By Biotechdaily staff writers
Posted on 20 Jun 2002
Investigators using cDNA microarrays to characterize patterns of gene expression in hepatocellular carcinoma (HCC) found consistent differences between the expression patterns in HCC compared with those seen in nontumor liver tissues and were able to distinguish HCC from tumors metastatic to the liver. More...
The study was published in the June 2002 issue of Molecular Biology of the Cell.

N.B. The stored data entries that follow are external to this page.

-- ==== Sys2Proof/Machine/Operands.lean ====
section
/-! DEFINITION. Where operands come from: bytes of IN (40_unpacker.md R83), codes of CODES and strings of DICT
(41_decoder.md R94, R100), and the word a block turn presents to the decoder. -/

namespace Sys2Proof.Machine

/-- An IN byte below IN_MAX: written, or unspecified and stable (20_memory.md R47; log 6). -/
def State.inByte (s : State) (a : Nat) : Byte :=
  (Memory.read s.inMem a).getD (Config.freeInByte s.inGen a)

/-- `count` consecutive IN bytes from address `a` up. -/
def State.inBytes (s : State) : (a count : Nat) → List Byte
  | _, 0 => []
  | a, k + 1 => s.inByte a :: s.inBytes (a + 1) k

/-- CODES[k]: written, or unspecified (10_state.md R19; log 8). -/
def State.code (s : State) (k : Nat) : Code :=
  (Memory.read s.codes k).getD (Config.freeCode s.epoch k)

/-- DICT[k]: written, or unspecified (10_state.md R20; log 8). -/
def State.slot (s : State) (k : Nat) : Str :=
  (Memory.read s.dict k).getD (Config.freeSlot s.epoch k)

/-- The next word of the input stream: what is left of IN below IN_LEN, up to three bytes (40_unpacker.md R83). -/
def fetchStream (s : State) : Except Fault Fetch :=
  if s.inLen.toNat < s.rp.toNat then .error .noOperation
  else
    let count := min 3 (s.inLen.toNat - s.rp.toNat)
    if s.inMax.toNat < s.rp.toNat + count then .error .outsideSpace
    else .ok (.stream (s.inBytes s.rp.toNat count))

/-- The code at CUR, or the end of the code sequence; CUR above N is a value 10_state.md R17 excludes. -/
def fetchCode (s : State) (atEnd : Fetch) (withCode : Code → Fetch) : Except Fault Fetch :=
  if s.cur = s.n then .ok atEnd
  else if s.n.toNat < s.cur.toNat then .error .noOperation
  else if s.nMax ≤ s.cur.toNat then .error .outsideSpace
  else .ok (withCode (s.code s.cur.toNat))

/-- What a block turn presents to the decoder; none in IDLE, DONE and ERROR, where the block takes no step
(20_memory.md R58, 70_reset_and_hazards.md R153). The end-of-codes test comes before the full-dictionary test, which
reads no code (41_decoder.md R94, R103). -/
def fetchBlock (s : State) : Option (Except Fault Fetch) :=
  match s.phase with
  | .idle => none
  | .unpack => some (fetchStream s)
  | .decInit => some (fetchCode s .noFirstCode .firstCode)
  | .decLoop =>
    if s.cur.toNat < s.n.toNat ∧ s.next = 4096 then some (.ok .dictFull)
    else some (fetchCode s .endOfCodes (.loopCode s.next))
  | .done => none
  | .error => none

end Sys2Proof.Machine
end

The researchers, from Stanford University Medical Center (Palo Alto, CA, USA; www-med.stanford.edu), isolated RNA samples from more than 200 normal and tumor specimens. They labeled the RNA samples with a fluorescent tag and then exposed them to cDNA microarrays comprised of DNA spots from 17,400 human genes. By comparing the pattern of fluorescent spots, the researchers could determine which genes were being expressed at either high or low levels in the tumor samples.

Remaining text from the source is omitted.